* **Work instruction**
A line belongs in the answer only if it contains the word "busy"; copy every such line from the listing below.

* **Dataset**
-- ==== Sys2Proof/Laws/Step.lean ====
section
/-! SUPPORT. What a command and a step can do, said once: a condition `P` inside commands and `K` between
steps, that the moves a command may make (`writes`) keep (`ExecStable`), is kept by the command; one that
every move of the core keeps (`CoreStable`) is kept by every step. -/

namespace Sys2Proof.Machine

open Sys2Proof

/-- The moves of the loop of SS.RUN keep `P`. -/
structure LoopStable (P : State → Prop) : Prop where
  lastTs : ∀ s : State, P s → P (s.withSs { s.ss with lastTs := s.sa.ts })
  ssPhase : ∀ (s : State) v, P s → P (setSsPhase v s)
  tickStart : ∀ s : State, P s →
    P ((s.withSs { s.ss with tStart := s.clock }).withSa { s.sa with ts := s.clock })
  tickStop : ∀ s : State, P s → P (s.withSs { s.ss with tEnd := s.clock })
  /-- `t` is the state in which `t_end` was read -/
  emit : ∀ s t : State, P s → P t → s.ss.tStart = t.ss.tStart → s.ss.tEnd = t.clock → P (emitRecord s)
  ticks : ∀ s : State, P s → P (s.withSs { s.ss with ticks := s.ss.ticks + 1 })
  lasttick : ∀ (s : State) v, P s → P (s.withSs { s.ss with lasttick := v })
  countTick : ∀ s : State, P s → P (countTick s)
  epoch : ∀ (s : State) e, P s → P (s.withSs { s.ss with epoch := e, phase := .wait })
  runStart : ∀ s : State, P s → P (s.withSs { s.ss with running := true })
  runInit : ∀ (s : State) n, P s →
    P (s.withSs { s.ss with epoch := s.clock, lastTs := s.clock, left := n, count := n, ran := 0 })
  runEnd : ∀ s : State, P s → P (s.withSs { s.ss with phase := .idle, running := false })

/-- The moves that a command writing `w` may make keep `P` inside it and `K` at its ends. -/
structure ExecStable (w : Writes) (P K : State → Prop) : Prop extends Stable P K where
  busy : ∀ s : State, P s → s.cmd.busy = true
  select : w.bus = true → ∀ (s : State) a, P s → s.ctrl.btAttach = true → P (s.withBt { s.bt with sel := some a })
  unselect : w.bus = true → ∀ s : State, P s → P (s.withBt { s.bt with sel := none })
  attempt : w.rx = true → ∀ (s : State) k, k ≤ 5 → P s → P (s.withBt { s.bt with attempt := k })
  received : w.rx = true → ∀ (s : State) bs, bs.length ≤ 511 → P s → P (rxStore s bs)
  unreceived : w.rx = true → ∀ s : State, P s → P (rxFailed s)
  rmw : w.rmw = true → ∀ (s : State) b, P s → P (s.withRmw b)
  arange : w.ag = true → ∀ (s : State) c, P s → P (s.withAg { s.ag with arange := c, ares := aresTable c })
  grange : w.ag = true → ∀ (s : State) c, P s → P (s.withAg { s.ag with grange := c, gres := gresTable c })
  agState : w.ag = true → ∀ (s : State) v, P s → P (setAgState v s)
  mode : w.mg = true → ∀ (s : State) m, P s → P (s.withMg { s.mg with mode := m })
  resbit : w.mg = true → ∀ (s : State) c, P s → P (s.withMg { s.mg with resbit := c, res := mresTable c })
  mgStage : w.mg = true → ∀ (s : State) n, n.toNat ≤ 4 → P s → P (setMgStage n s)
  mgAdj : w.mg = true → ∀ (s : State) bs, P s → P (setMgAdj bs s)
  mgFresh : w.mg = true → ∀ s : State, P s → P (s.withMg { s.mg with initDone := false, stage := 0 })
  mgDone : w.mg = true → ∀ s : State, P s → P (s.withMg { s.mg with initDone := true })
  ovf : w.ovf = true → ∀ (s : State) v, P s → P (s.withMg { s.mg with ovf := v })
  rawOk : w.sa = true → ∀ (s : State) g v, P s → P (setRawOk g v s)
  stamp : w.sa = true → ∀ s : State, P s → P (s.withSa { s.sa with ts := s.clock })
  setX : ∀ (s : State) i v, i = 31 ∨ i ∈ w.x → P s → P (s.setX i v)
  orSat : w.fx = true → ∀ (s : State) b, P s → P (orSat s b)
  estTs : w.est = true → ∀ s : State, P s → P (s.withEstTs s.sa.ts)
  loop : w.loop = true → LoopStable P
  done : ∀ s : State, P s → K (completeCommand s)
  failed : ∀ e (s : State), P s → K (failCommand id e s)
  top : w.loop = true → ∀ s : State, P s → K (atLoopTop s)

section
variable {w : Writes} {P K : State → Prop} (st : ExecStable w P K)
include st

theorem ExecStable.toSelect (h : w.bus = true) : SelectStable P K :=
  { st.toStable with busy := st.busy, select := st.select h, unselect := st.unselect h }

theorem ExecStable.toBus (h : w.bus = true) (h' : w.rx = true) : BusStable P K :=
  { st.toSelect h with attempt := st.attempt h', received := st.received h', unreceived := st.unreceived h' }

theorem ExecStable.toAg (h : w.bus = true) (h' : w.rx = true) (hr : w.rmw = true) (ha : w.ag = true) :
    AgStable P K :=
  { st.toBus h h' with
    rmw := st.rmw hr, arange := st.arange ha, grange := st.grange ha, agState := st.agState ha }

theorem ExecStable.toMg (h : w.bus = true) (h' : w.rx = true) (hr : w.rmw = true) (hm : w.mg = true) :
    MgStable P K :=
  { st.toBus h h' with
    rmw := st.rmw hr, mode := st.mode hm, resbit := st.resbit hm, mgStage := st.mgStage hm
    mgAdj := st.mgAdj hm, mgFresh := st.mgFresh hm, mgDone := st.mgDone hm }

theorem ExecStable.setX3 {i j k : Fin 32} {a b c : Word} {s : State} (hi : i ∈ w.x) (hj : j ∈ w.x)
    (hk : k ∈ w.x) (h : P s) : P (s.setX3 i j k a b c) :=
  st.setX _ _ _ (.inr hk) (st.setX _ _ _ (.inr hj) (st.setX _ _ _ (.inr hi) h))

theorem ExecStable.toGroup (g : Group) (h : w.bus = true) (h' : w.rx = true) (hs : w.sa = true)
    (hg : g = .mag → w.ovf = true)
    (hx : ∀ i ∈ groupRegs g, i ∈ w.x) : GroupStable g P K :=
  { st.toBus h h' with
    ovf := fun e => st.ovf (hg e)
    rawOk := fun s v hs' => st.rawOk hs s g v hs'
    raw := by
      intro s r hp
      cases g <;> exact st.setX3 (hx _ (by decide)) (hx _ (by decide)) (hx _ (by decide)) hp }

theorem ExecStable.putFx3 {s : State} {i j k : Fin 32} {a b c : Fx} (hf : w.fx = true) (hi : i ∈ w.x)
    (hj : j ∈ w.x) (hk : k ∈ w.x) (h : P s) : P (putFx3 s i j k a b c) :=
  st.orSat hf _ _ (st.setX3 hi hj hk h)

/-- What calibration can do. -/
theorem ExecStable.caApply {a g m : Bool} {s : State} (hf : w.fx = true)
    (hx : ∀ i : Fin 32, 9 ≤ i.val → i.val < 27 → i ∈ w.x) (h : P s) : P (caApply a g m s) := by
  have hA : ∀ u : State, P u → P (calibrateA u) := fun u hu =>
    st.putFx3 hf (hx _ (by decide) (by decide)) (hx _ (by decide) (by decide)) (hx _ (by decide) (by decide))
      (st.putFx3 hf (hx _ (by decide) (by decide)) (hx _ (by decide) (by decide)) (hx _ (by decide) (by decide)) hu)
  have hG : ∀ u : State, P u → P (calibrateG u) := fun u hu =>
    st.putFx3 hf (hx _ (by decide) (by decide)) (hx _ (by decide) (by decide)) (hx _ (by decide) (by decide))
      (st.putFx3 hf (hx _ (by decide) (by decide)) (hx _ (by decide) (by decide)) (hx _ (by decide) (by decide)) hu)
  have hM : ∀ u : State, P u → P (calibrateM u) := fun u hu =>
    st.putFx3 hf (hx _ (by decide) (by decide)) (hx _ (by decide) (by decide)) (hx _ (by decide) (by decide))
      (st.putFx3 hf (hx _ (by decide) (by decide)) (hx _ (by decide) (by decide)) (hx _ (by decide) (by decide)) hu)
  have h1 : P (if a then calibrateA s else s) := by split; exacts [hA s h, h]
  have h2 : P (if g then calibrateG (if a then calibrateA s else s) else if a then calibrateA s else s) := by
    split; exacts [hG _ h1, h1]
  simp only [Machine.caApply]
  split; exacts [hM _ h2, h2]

* **Solution to this exercise**
  busy : ∀ s : State, P s → s.cmd.busy = true
  { st.toStable with busy := st.busy, select := st.select h, unselect := st.unselect h }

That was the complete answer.